Poster Exhibition Site (Local): Blue - 1        Date: 2 September        Time: 8am to 7pm        Presenter: Luciana Bojikian

Abstract Resume

Background: Despite the importance of this issue, in Brazil there is no systemized information obtained through scientific research on sports in general and high yield. Therefore,
based on SPLISS international model (De Bosscher et al, 2010), a national survey was applied leveraging a diagnosis of Critical Success Factors (CSF) of the nine pillars of the SPLISS model. In this
study, the results obtained are with respect to the pillar 4 - Identification and Development of sport talent. The first indicator in pillar 4 refers to the Talent Identification, and the four others
refer to the Talent Development.

Methods: We interviewed state and municipal managers of the five Brazilian regions, with respect to the governmental structures of Sport and Education (role of the state and the
municipality). The study included the states that had the highest number of top athletes and their capitals. Scores were assigned ranging from 0.20 to 1.00 according to the presence of CFS.
International standards related to the research were carefully observed.

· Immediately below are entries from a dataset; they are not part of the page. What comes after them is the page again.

-- ==== Sys2Proof/Machine/BridgeOps.lean ====
section
/-! DEFINITION. The Bridge family (42_bridge_ops.md). -/

namespace Sys2Proof.Machine

/-- `NEW` (R71): it cannot fail and performs no transfer. On a transport a Bridge already holds: DESIGN CHOICE,
Log 16. -/
def execNewBridge (transport : TransportId) (s : State) : Host.Outcome State Fault Refusal :=
  .next ((s.construct transport).deliver .newBridge (.bridge transport))

/-- `XFER` (R72): one duplex transfer on the transport, its answer handed to the caller (Log 10). -/
def execXfer (out : Bytes) (s : State) : Host.Outcome State Fault Refusal := startTransfer out s

/-- `READ` (R75). -/
def execRead (address : Word) (s : State) : Host.Outcome State Fault Refusal := startCall (.read address) s

/-- `WRITE` (R76). -/
def execWrite (address : Word) (data : Bytes4) (s : State) : Host.Outcome State Fault Refusal :=
  startCall (.write address data) s

end Sys2Proof.Machine
end

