-- ==== Sys2Proof/Tests/Slice0.lean ====
section
/-! SUPPORT. The model's own tests: one step each, expected values from spec/95_test_vectors.md (the vector is named
in each comment) and from the frame tables of 30_encoding.md; then one witness for the hypotheses of each statement
that has some. -/

namespace Sys2Proof.Tests

open Sys2Proof Sys2Proof.Machine Host

/-! ### Helpers -/

/-- The machine at its start with these answers scripted. -/
def scripted (answers : List Answer) : State := { State.reset with answers := answers }

/-- The machine at its start with one request presented and these answers scripted. -/
def asked (r : Request) (answers : List Answer) : State := (scripted answers).present r

/-- The start with one phase set. -/
def at' (p : Phase) (answers : List Answer) : State := (scripted answers).setPhase p

/-- The results handed over after a next state. -/
def resultsOf : Outcome State Fault Refusal → Option (List Result)
  | .next s => some (s.results.map Prod.snd)
  | .fault _ => none
  | .refused _ => none

/-- The frames handed to the transport in a next state. -/
def sentOf : Outcome State Fault Refusal → Option (List Bytes)
  | .next s => some (s.sent.map Prod.snd)
  | .fault _ => none
  | .refused _ => none

/-- The phase of a next state. -/
def phaseOf : Outcome State Fault Refusal → Option Phase
  | .next s => some s.phase
  | .fault _ => none
  | .refused _ => none

/-- The refusal, if there is one. -/
def refusalOf : Outcome State Fault Refusal → Option Refusal
  | .next _ => none
  | .fault _ => none
  | .refused r => some r

/-! ### Well-formedness: an ill-formed term for its one check -/

theorem test_xfer_of_13_bytes_is_ill_formed : (Instr.xfer (List.replicate 13 0)).wellFormed = false := by decide

theorem test_xfer_of_14_bytes_is_well_formed : (Instr.xfer (List.replicate 14 0)).wellFormed = true := by decide

/-! ### Decoding: words written out bit by bit from R45 to R48 -/

/-- Vector E5: `1000 1000`, then the bytes of 0x00000001 and 0x80000000. -/
theorem test_decode_encw : decode ⟨.encw, [0b10001000, 0x01, 0, 0, 0, 0, 0, 0, 0x80, 0, 0, 0, 0, 0], 0⟩ =
    .ok (.encw 0b1000 0x00000001 0x80000000) := by rfl

/-- Vector E17: `0000 0101`, then the bytes of 0x00000100. -/
theorem test_decode_encr : decode ⟨.encr, [0b00000101, 0, 0x01, 0, 0, 0, 0, 0, 0, 0, 0, 0, 0, 0], 0⟩ =
    .ok (.encr 0b0101 0x00000100) := by rfl

/-- Vector E20: byte 13 is `1 1 00 1001`. -/
theorem test_decode_encrsp :
    decode ⟨.encrsp, [0x11, 0x22, 0x33, 0x44, 0x55, 0x66, 0x77, 0x88, 0x99, 0x0D, 0xF0, 0xFE, 0xCA, 0b11001001], 0⟩ =
      .ok (.encrsp 0x112233445566778899 0xCAFEF00D 1 1 0b1001) := by rfl

/-- Vector B7 (the frame a `READ` sends). -/
theorem test_decode_read : decode ⟨.read, [0b00001111, 0x84, 0x71, 0x03, 0, 0, 0, 0, 0, 0, 0, 0, 0, 0], 0⟩ =
    .ok (.read 0x00037184) := by rfl

/-- Vector B10 (the frame a `WRITE` sends). -/
theorem test_decode_write : decode ⟨.write, [0b10001111, 0x04, 0, 0, 0, 1, 2, 3, 4, 0, 0, 0, 0, 0], 0⟩ =
    .ok (.write 0x00000004 ⟨1, 2, 3, 4⟩) := by rfl

/-- A decoder's operand is the buffer itself, of any length (R16, R65). -/
theorem test_decode_decoders :
    decode ⟨.decrsp, [1, 2], 0⟩ = .ok (.decrsp [1, 2]) ∧ decode ⟨.decw, [1, 2], 0⟩ = .ok (.decw [1, 2]) ∧
      decode ⟨.decr, [1, 2], 0⟩ = .ok (.decr [1, 2]) ∧ decode ⟨.cmdkind, [1, 2], 0⟩ = .ok (.cmdkind [1, 2]) := by
  exact ⟨rfl, rfl, rfl, rfl⟩
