-- ==== Sys2Proof/Machine/Operands.lean ====
section
/-! DEFINITION. The operand forms: the bits of the port `A` a command reads, the rest being "ignored,
not checked" (30_encoding.md R76), and the bytes of the window `B` (R73, R76). -/

namespace Sys2Proof.Machine

/-- The word sampled on port `A`. Where the ports hold no value, between steps (R32), no command runs and
none reads it (log 3). -/
def sampledA : Option Operands → Word
  | some o => o.a
  | none => 0

/-- The five bytes sampled on window `B` (log 3). -/
def sampledB : Option Operands → Window
  | some o => o.b
  | none => 0

/-- Port `A` as sampled with the command being executed (R76). -/
def State.portA (s : State) : Word := sampledA s.operands

/-- Window `B` as sampled with the command being executed (R76). -/
def State.portB (s : State) : Window := sampledB s.operands

/-- `A[7:0]`: SV_WR_U8, SV_WR_I8, DS_PUSH (R101, R102, R205). -/
def operandByte (s : State) : Byte := s.portA.extractLsb' 0 8

/-- `A[15:0]`: SV_WR_U16, SV_WR_I16, CV_H2F (R103, R104, R160). -/
def operandHalf (s : State) : Half := s.portA.extractLsb' 0 16

/-- `A[31:0]`: the 32-bit writes, SV_WR_F16, CV_F2H (R105 to R108, R161). -/
def operandWord (s : State) : Word := s.portA

/-- `A[6:0]`: ENT_WR_TYPE (R171). -/
def operandChar (s : State) : BitVec 7 := s.portA.extractLsb' 0 7

/-- `B.byte(k)` is `B[8k+7:8k]` (R6, R76); `B.byte(0)` is the tag byte. -/
def windowByte (b : Window) (k : Nat) : Byte := b.extractLsb' (8 * k) 8

/-- `B.byte(1)` to `B.byte(4)`, the value bytes, least significant first (R52, R84). -/
def windowValue (b : Window) : Word := b.extractLsb' 8 32

/-- How many bytes of `B` are valid: "any value of 5 or more means all 5" (R73, R179). -/
def availBytes (avail : Nat) : Nat := min avail 5

end Sys2Proof.Machine
end

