-- ==== Sys2Proof/Decode.lean ====
section
/-! DEFINITION. The command word (30_encoding.md R70 to R75): its fields, the decoder, total on every
32-bit word and rejecting by name, and the encoder. -/

namespace Sys2Proof

/-- Why a command word is illegal. Each raises `IllegalCommand` (R71, R75). -/
inductive DecodeError where
  /-- Bit 11 or a bit of 31:15 is set (R70, R71). -/
  | reservedBit
  /-- `VER` or `AVAIL` is non-zero and `OPC` is not ENT_DEC (R71). -/
  | fieldOutsideEntDec
  /-- `OPC` is not listed in R74 (R75). -/
  | unassignedOpcode
deriving DecidableEq, Repr

/-- `CMD.OPC`, bits 7:0 (R70). -/
def opcField (w : Word) : Byte := w.extractLsb' 0 8

/-- `CMD.VER`, bits 10:8 (R70, R72). -/
def verField (w : Word) : BitVec 3 := w.extractLsb' 8 3

/-- `CMD.AVAIL`, bits 14:12 (R70, R73). -/
def availField (w : Word) : BitVec 3 := w.extractLsb' 12 3

/-- The reserved bits of a command word, 11 and 31:15, all others cleared (R70). -/
def reservedBits (w : Word) : Word := w &&& 0xFFFF8800#32

/-- The opcode of ENT_DEC, the one command with fields (R71, R74). -/
def entDecOpcode : Byte := 0x34#8

/-- R74, the system family. -/
def systemOpcodes : List (Byte × Instr) :=
  [(0x00#8, .nop), (0x01#8, .sysRst), (0x02#8, .statRd), (0x03#8, .statClr)]

/-- R74, the Scalar View writes. -/
def scalarWriteOpcodes : List (Byte × Instr) :=
  [(0x10#8, .svWrU8), (0x11#8, .svWrI8), (0x12#8, .svWrU16), (0x13#8, .svWrI16),
   (0x14#8, .svWrU32), (0x15#8, .svWrI32), (0x16#8, .svWrF32), (0x17#8, .svWrF16)]

/-- R74, the Scalar View reads. -/
def scalarReadOpcodes : List (Byte × Instr) :=
  [(0x18#8, .svRdU8), (0x19#8, .svRdI8), (0x1A#8, .svRdU16), (0x1B#8, .svRdI16),
   (0x1C#8, .svRdU32), (0x1D#8, .svRdI32), (0x1E#8, .svRdF32), (0x1F#8, .svRdF16), (0x20#8, .svRdSize)]

/-- R74, the binary16 converter. -/
def converterOpcodes : List (Byte × Instr) := [(0x28#8, .cvH2F), (0x29#8, .cvF2H)]

/-- R74, the entry codec without ENT_DEC. -/
def entryOpcodes : List (Byte × Instr) :=
  [(0x30#8, .entClr), (0x31#8, .entWrType), (0x32#8, .entRdType), (0x33#8, .entEnc)]

/-- R74, the frame destuffer. -/
def destufferOpcodes : List (Byte × Instr) :=
  [(0x40#8, .dsRst), (0x41#8, .dsPush), (0x42#8, .dsStat)]

/-- The opcode map of R74 for every command whose whole word equals its opcode: all but ENT_DEC. -/
def opcodeTable : List (Byte × Instr) :=
  systemOpcodes ++ scalarWriteOpcodes ++ scalarReadOpcodes ++ converterOpcodes ++ entryOpcodes ++ destufferOpcodes

/-- The command without fields that an opcode selects, if R74 assigns it one. -/
def plainCommand (opc : Byte) : Option Instr :=
  (opcodeTable.find? fun row => row.1 == opc).map Prod.snd

/-- The decoder. A word is legal when no reserved bit is set and either `OPC` is ENT_DEC, whose `VER`
and `AVAIL` are free, or the whole word equals a listed opcode (R71, R74, R75). -/
def decode (w : Word) : Except DecodeError Instr :=
  if reservedBits w ≠ 0 then .error .reservedBit
  else if opcField w = entDecOpcode then .ok (.entDec (verField w).toNat (availField w).toNat)
  else match plainCommand (opcField w) with
    | none => .error .unassignedOpcode
    | some i => if verField w = 0 ∧ availField w = 0 then .ok i else .error .fieldOutsideEntDec

/-- A command word given as the opcode table numbers its bits (bit 0 of `CMD` is bit 0 of the row):
the decoder's answer, none where it refuses or where the row would be longer than a command word. -/
def decodeTableWord (nbits w : Nat) : Option Instr :=
  if nbits ≤ 32 then
    match decode (BitVec.ofNat 32 (w % 2 ^ nbits)) with
    | .ok i => some i
    | .error _ => none
  else none

/-- The opcode of a command (R74). -/
def opcodeOf : Instr → Byte
  | .nop => 0x00#8
  | .sysRst => 0x01#8
  | .statRd => 0x02#8
  | .statClr => 0x03#8
  | .svWrU8 => 0x10#8
  | .svWrI8 => 0x11#8
  | .svWrU16 => 0x12#8
  | .svWrI16 => 0x13#8
  | .svWrU32 => 0x14#8
  | .svWrI32 => 0x15#8
  | .svWrF32 => 0x16#8
  | .svWrF16 => 0x17#8
  | .svRdU8 => 0x18#8
  | .svRdI8 => 0x19#8
  | .svRdU16 => 0x1A#8
  | .svRdI16 => 0x1B#8
  | .svRdU32 => 0x1C#8
  | .svRdI32 => 0x1D#8
  | .svRdF32 => 0x1E#8
  | .svRdF16 => 0x1F#8
  | .svRdSize => 0x20#8
  | .cvH2F => 0x28#8
  | .cvF2H => 0x29#8
  | .entClr => 0x30#8
  | .entWrType => 0x31#8
  | .entRdType => 0x32#8
  | .entEnc => 0x33#8
  | .entDec _ _ => 0x34#8
  | .dsRst => 0x40#8
  | .dsPush => 0x41#8
  | .dsStat => 0x42#8

/-- `CMD.VER` of a command: 0 for every command but ENT_DEC (R71, R72). -/
def verOf : Instr → Nat
  | .entDec ver _ => ver
  | .nop | .sysRst | .statRd | .statClr => 0
  | .svWrU8 | .svWrI8 | .svWrU16 | .svWrI16 | .svWrU32 | .svWrI32 | .svWrF32 | .svWrF16 => 0
  | .svRdU8 | .svRdI8 | .svRdU16 | .svRdI16 | .svRdU32 | .svRdI32 | .svRdF32 | .svRdF16 => 0
  | .svRdSize | .cvH2F | .cvF2H => 0
  | .entClr | .entWrType | .entRdType | .entEnc => 0
  | .dsRst | .dsPush | .dsStat => 0

/-- `CMD.AVAIL` of a command: 0 for every command but ENT_DEC (R71, R73). -/
def availOf : Instr → Nat
  | .entDec _ avail => avail
  | .nop | .sysRst | .statRd | .statClr => 0
  | .svWrU8 | .svWrI8 | .svWrU16 | .svWrI16 | .svWrU32 | .svWrI32 | .svWrF32 | .svWrF16 => 0
  | .svRdU8 | .svRdI8 | .svRdU16 | .svRdI16 | .svRdU32 | .svRdI32 | .svRdF32 | .svRdF16 => 0
  | .svRdSize | .cvH2F | .cvF2H => 0
  | .entClr | .entWrType | .entRdType | .entEnc => 0
  | .dsRst | .dsPush | .dsStat => 0

/-- The encoder: the command word of a well-formed command, `OPC | VER << 8 | AVAIL << 12` (R70, R181). -/
def encode (i : Instr) : Word :=
  (opcodeOf i).setWidth 32 ||| (BitVec.ofNat 32 (verOf i) <<< 8) ||| (BitVec.ofNat 32 (availOf i) <<< 12)

end Sys2Proof
end

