-- ==== Sys2Proof/Machine/System.lean ====
section
/-! DEFINITION. The system commands (44_system.md). -/

namespace Sys2Proof.Machine

/-- NOP (R230): do nothing. -/
def execNop (s : State) : Host.Outcome State Fault Refusal := complete {} s

/-- SYS_RST (R231): reset the whole block, with the effect of power-on (R280). -/
def execSysRst (s : State) : Host.Outcome State Fault Refusal := complete {} (resetElements s)

/-- STAT_RD (R232): `R <- STATUS`; it does not clear `STATUS`. -/
def execStatRd (s : State) : Host.Outcome State Fault Refusal := complete { r := statusWord s.status } s

/-- STAT_CLR (R233): `STATUS <- 0x00000000`. -/
def execStatClr (s : State) : Host.Outcome State Fault Refusal := complete {} (clearStatus s)

end Sys2Proof.Machine
end

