/-- R114, R115, R116: the 32-bit reads return `SV_BUF` bit for bit. -/
def Obligations.ThirtyTwoBitReads : Prop :=
  decode 0x0000001C#32 = .ok .svRdU32 ∧ decode 0x0000001D#32 = .ok .svRdI32 ∧
  decode 0x0000001E#32 = .ok .svRdF32 ∧
  ∀ s : State,
    exec .svRdU32 s = .next { s with resp := some { r := s.svBuf } } ∧
    exec .svRdI32 s = .next { s with resp := some { r := s.svBuf } } ∧
    exec .svRdF32 s = .next { s with resp := some { r := s.svBuf } }

/-- R117, R118: the read through the float16 view, and the size tag, which in every state a run can reach
reads as 0, 1, 2 or 4. -/
def Obligations.Float16ViewReadAndSizeRead : Prop :=
  decode 0x0000001F#32 = .ok .svRdF16 ∧ decode 0x00000020#32 = .ok .svRdSize ∧
  ∀ s : State,
    exec .svRdF16 s = .next { s with resp := some { r := h2f (s.svBuf.extractLsb' 0 16) } } ∧
    exec .svRdSize s = .next { s with resp := some { r := s.svSize.setWidth 32 } } ∧
    (s.Inv → (s.svSize.setWidth 32 : Word) ∈ [0, 1, 2, 4])

/-- R54, R100: a narrow read after a wide write returns the low bytes, and a wide read after any narrow
write returns zeros in the bytes the write did not cover, whatever the buffer held. -/
def Obligations.MixedWidthAccessesOverlap : Prop :=
  (∀ s : State, ∃ t, exec .svWrU32 s = .next t ∧
    (∃ u, exec .svRdU8 t = .next u ∧ u.response.r = (s.portA.extractLsb' 0 8).setWidth 32) ∧
    (∃ u, exec .svRdU16 t = .next u ∧ u.response.r = (s.portA.extractLsb' 0 16).setWidth 32)) ∧
  (∀ (s : State) (i : Instr), i ∈ [Instr.svWrU8, .svWrI8] → ∃ t u, exec i s = .next t ∧
    exec .svRdU32 t = .next u ∧ u.response.r.extractLsb' 0 8 = s.portA.extractLsb' 0 8 ∧
    u.response.r.extractLsb' 8 24 = 0) ∧
  (∀ (s : State) (i : Instr), i ∈ [Instr.svWrU16, .svWrI16] → ∃ t u, exec i s = .next t ∧
    exec .svRdU32 t = .next u ∧ u.response.r.extractLsb' 0 16 = s.portA.extractLsb' 0 16 ∧
    u.response.r.extractLsb' 16 16 = 0) ∧
  (∀ s : State, ∃ t u, exec .svWrF16 s = .next t ∧ exec .svRdU32 t = .next u ∧
    u.response.r.extractLsb' 16 16 = 0)

/-! ### The binary16 converter -/

/-- R141 to R145: the five branches of H2F. -/
def Obligations.HalfToSingleBranches : Prop :=
  ∀ h : Half,
    let s := (h.extractLsb' 15 1).setWidth 32
    let e := h.extractLsb' 10 5
    let f := h.extractLsb' 0 10
    let f32 := f.setWidth 32
    (e = 0 → f = 0 → h2f h = 0) ∧
    (e = 0 → f ≠ 0 → h2f h = (s <<< 31) ||| (f32 <<< 13)) ∧
    (e = 0x1F#5 → f = 0 → h2f h = (s <<< 31) ||| 0x7F800000#32) ∧
    (e = 0x1F#5 → f ≠ 0 → h2f h = (s <<< 31) ||| 0x7F800000#32 ||| (f32 <<< 13)) ∧
    (1 ≤ e.toNat → e.toNat ≤ 30 →
      h2f h = (s <<< 31) ||| (BitVec.ofNat 32 (e.toNat + 112) <<< 23) ||| (f32 <<< 13))

/-- R151 to R155: the branches of F2H, by the fields of its result: the sign is carried, the fraction
is `F >> 13`, and the half exponent is 0, 31, or what the clamp of the instance gives. -/
def Obligations.SingleToHalfFields : Prop :=
  ∀ (c : Clamp) (x : Word),
    let E := (x.extractLsb' 23 8).toNat
    (f2h c x).extractLsb' 15 1 = x.extractLsb' 31 1 ∧
    (f2h c x).extractLsb' 0 10 = x.extractLsb' 13 10 ∧
    (E = 0 → (f2h c x).extractLsb' 10 5 = 0) ∧
    (E = 255 → (f2h c x).extractLsb' 10 5 = 31) ∧
    (1 ≤ E → E ≤ 254 → c = .asWritten → (f2h c x).extractLsb' 10 5 = 31) ∧
    (1 ≤ E → E ≤ 112 → c = .corrected → (f2h c x).extractLsb' 10 5 = 0) ∧
    (113 ≤ E → E ≤ 142 → c = .corrected → ((f2h c x).extractLsb' 10 5).toNat = E - 112) ∧
    (143 ≤ E → E ≤ 254 → c = .corrected → (f2h c x).extractLsb' 10 5 = 31)

/-- R162: H2F preserves the exponent field's class, and is injective except on the two zeros. -/
def Obligations.HalfToSinglePreservesClass : Prop :=
  (∀ h : Half,
    let e := h.extractLsb' 10 5
    let E := (h2f h).extractLsb' 23 8
    (E = 0 ↔ e = 0) ∧ (E = 0xFF#8 ↔ e = 0x1F#5) ∧
    (e ≠ 0 → e ≠ 0x1F#5 → E.toNat = e.toNat + 112)) ∧
  (∀ h k : Half, h2f h = h2f k →
    h = k ∨ (h = 0x0000#16 ∧ k = 0x8000#16) ∨ (h = 0x8000#16 ∧ k = 0x0000#16)) ∧
  h2f 0x0000#16 = 0 ∧ h2f 0x8000#16 = 0

/-- R163: half to single and back, under both clamps. -/
def Obligations.HalfToSingleAndBack : Prop :=
  (∀ h : Half, h ≠ 0x8000#16 → f2h .corrected (h2f h) = h) ∧
  (∀ h : Half, h ≠ 0x8000#16 → h.extractLsb' 10 5 = 0 ∨ h.extractLsb' 10 5 = 0x1F#5 →
    f2h .asWritten (h2f h) = h) ∧
  (∀ h : Half, h.extractLsb' 10 5 ≠ 0 → h.extractLsb' 10 5 ≠ 0x1F#5 →
    f2h .asWritten (h2f h) =
      ((h.extractLsb' 15 1).setWidth 16 <<< 15) ||| 0x7C00#16 ||| (h.extractLsb' 0 10).setWidth 16) ∧
  ∀ c : Clamp, f2h c (h2f 0x8000#16) = 0x0000#16

/-- R164: single to half and back under CORRECTED, on the three ranges the rule gives. -/
def Obligations.SingleToHalfAndBack : Prop :=
  ∀ x : Word, x.extractLsb' 0 13 = 0 →
    let E := (x.extractLsb' 23 8).toNat
    ((113 ≤ E ∧ E ≤ 142) ∨ E = 255 ∨ (E = 0 ∧ x.extractLsb' 13 10 ≠ 0)) →
      h2f (f2h .corrected x) = x

/-- R165: the extremes hold under both values of `P_CLAMP`. -/
def Obligations.Float16ExtremesUnderBothClamps : Prop :=
  ∀ c : Clamp, f2h c 0x00000000#32 = 0x0000#16 ∧ f2h c 0x80000000#32 = 0x8000#16 ∧
    f2h c 0x7F800000#32 = 0x7C00#16 ∧ f2h c 0x7FC00000#32 = 0x7E00#16

/-- R156: F2H truncates; `F[12:0]` plays no part in any branch. -/
def Obligations.SingleToHalfTruncates : Prop :=
  ∀ (c : Clamp) (x y : Word), x.extractLsb' 13 19 = y.extractLsb' 13 19 → f2h c x = f2h c y

/-- R160, R161: the two converter commands write no state. -/
def Obligations.ConverterCommands : Prop :=
  decode 0x00000028#32 = .ok .cvH2F ∧ decode 0x00000029#32 = .ok .cvF2H ∧
  ∀ s : State,
    exec .cvH2F s = .next { s with resp := some { r := h2f (s.portA.extractLsb' 0 16) } } ∧
    exec .cvF2H s = .next { s with resp := some { r := (f2h s.params.clamp s.portA).setWidth 32 } }

/-! ### The entry codec -/

/-- R170, R171, R172: clear the Entry, write and read its type. -/
def Obligations.EntryClearAndTypeAccess : Prop :=
  decode 0x00000030#32 = .ok .entClr ∧ decode 0x00000031#32 = .ok .entWrType ∧
  decode 0x00000032#32 = .ok .entRdType ∧
  ∀ s : State,
    exec .entClr s = .next { s with entType := 0x40#7, svBuf := 0, svSize := 0, resp := some {} } ∧
    exec .entWrType s = .next { s with entType := s.portA.extractLsb' 0 7, resp := some {} } ∧
    exec .entRdType s = .next { s with resp := some { r := s.entType.setWidth 32 } }

/-- R173, R182: the width function under both masks; under 0xFE the value 1 gets width 0. -/
def Obligations.EncoderWidthTable : Prop :=
  ∀ raw : Word,
    (widthBytes (widthOf .ff raw) =
      if raw.toNat = 0 then 0 else if raw.toNat ≤ 0xFF then 1 else if raw.toNat ≤ 0xFFFF then 2 else 4) ∧
    (widthBytes (widthOf .fe raw) =
      if raw.toNat ≤ 1 then 0 else if raw.toNat ≤ 0xFF then 1 else if raw.toNat ≤ 0xFFFF then 2 else 4)
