-- ==== Sys2Proof/Tests/Slice0.lean ====
section
/-! SUPPORT. Tests whose expected values are those of spec/95_test_vectors.md, of a rule's own example, or
worked out by hand from a rule, and for each statement with hypotheses a concrete case that meets them. -/

namespace Sys2Proof.Tests
open Sys2Proof.Machine

/-! ### Helpers: a small state, and one part of what one command does on it -/

/-- After reset, with `a` on port `A`. -/
def withA (a : Word) : State := { State.reset with operands := some { a := a, b := 0 } }

/-- The start of the Scalar View tables: `SV_BUF = 0xDEADBEEF`, `SV_SIZE = 4`. -/
def beef (a : Word) : State := { withA a with svBuf := 0xDEADBEEF#32, svSize := 4 }

/-- What a write leaves in `SV_BUF` and `SV_SIZE`. -/
def stored (i : Instr) (s : State) : Option (Word × BitVec 3) :=
  (nextState (exec i s)).map fun t => (t.svBuf, t.svSize)

/-- What a command answers on `R`. -/
def answered (i : Instr) (s : State) : Option Word := (nextState (exec i s)).map fun t => t.response.r

/-- A state whose buffer holds `v`. -/
def holding (v : Word) : State := { State.reset with svBuf := v, svSize := 4 }

/-- The converter's answer under a clamp. -/
def converted (c : Clamp) (i : Instr) (a : Word) : Option Word :=
  answered i { withA a with params := { Params.default with clamp := c } }

/-- ENT_ENC's answer: `RB` and `RLEN`. -/
def encoded (m : W1Mask) (ty : BitVec 7) (v : Word) : Option (Window × BitVec 3) :=
  (nextState (exec .entEnc { holding v with entType := ty, params := { Params.default with w1mask := m } })).map
    fun t => (t.response.rb, t.response.rlen)

/-- After reset, with `b` on the entry window. -/
def withB (b : Window) : State := { State.reset with operands := some { a := 0, b := b } }

/-- What an entry command leaves: type, value, size, `RLEN`, `RST` and `STATUS`. -/
structure EntrySeen where
  type   : BitVec 7
  value  : Word
  size   : BitVec 3
  rlen   : BitVec 3
  rst    : BitVec 4
  status : Word
deriving DecidableEq, Repr

/-- What ENT_DEC leaves after reset. -/
def decoded (ver avail : Nat) (b : Window) : Option EntrySeen :=
  (nextState (exec (.entDec ver avail) (withB b))).map fun t =>
    ⟨t.entType, t.svBuf, t.svSize, t.response.rlen, t.response.rst, statusWord t.status⟩

/-- A scan state with the byte `b` on port `A`. -/
def scanning (p : CobsFF) (m : Memory) (wc : BitVec 9) (rest : BitVec 8) (zf : Bool) (b : Byte) : State :=
  { withA (b.setWidth 32) with
    dso := m, dsWc := wc, dsRest := rest, dsZf := zf, params := { Params.default with cobsFF := p } }

/-- What DS_PUSH leaves: the scratch bytes, `DS_WC`, `DS_REST`, `DS_ZF`, `RST`, and the frame it delivers. -/
structure ScanSeen where
  dso   : Memory
  wc    : BitVec 9
  rest  : BitVec 8
  zf    : Bool
  rst   : BitVec 4
  fv    : Bool
  fdata : List Byte
deriving DecidableEq, Repr

/-- What DS_PUSH leaves. -/
def pushed (s : State) : Option ScanSeen :=
  (nextState (exec .dsPush s)).map fun t =>
    ⟨t.dso, t.dsWc, t.dsRest, t.dsZf, t.response.rst, t.response.fv, t.response.fdata⟩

Results: At the state level were included five indicators of Pillar 4 and only 13 of the 22 CFS, because answers were not obtained to 9 CFS. SP was the state with the best result
(0.52), followed by SC and PE (0.50), RS (0.46), PR, DF and MG (0.40), RJ (0.38) and BA (0.33). The average score for Pillar 4 was 0.43. For the municipalities surveyed, in 22 CFS only 5 FCS were
considered in the calculation of the scores. The municipalities that met the stipulated criteria were: São Paulo, Rio de Janeiro, Porto Alegre, Salvador and Manaus. For lack of answers to questions
made, it was not possible to calculate the scores for municipalities: Recife, Florianopolis, Curitiba and Belo Horizonte. In the final statement of scores, São Paulo showed the best result, with a
score of 0.56, followed by Manaus (0.24) and Porto Alegre, Salvador and Rio de Janeiro (0.20).

Conclusions: The initiatives to identify and develop talent in the cities are very few or non-existent and below average (0.29). The city of São Paulo showed better scores than others
due the fact that it has the structure of the Olympic Training Center and Research (COTP), which is the equipment of the Department of Sports, Leisure and Recreation (SEME) geared to high performance
sport. In the other municipal equipment is practiced sport participation. Pillar 4 proved undeveloped in the states and municipalities surveyed. Among the difficulties in creating and implementing
national and state policies regarding the identification and development of sporting talent, is the large country’s territory and the enormous economic and cultural diversity within the cities
themselves. In the few existing programs, priority investment falls within high-performance athletes, a fully sighted vision of competitive return.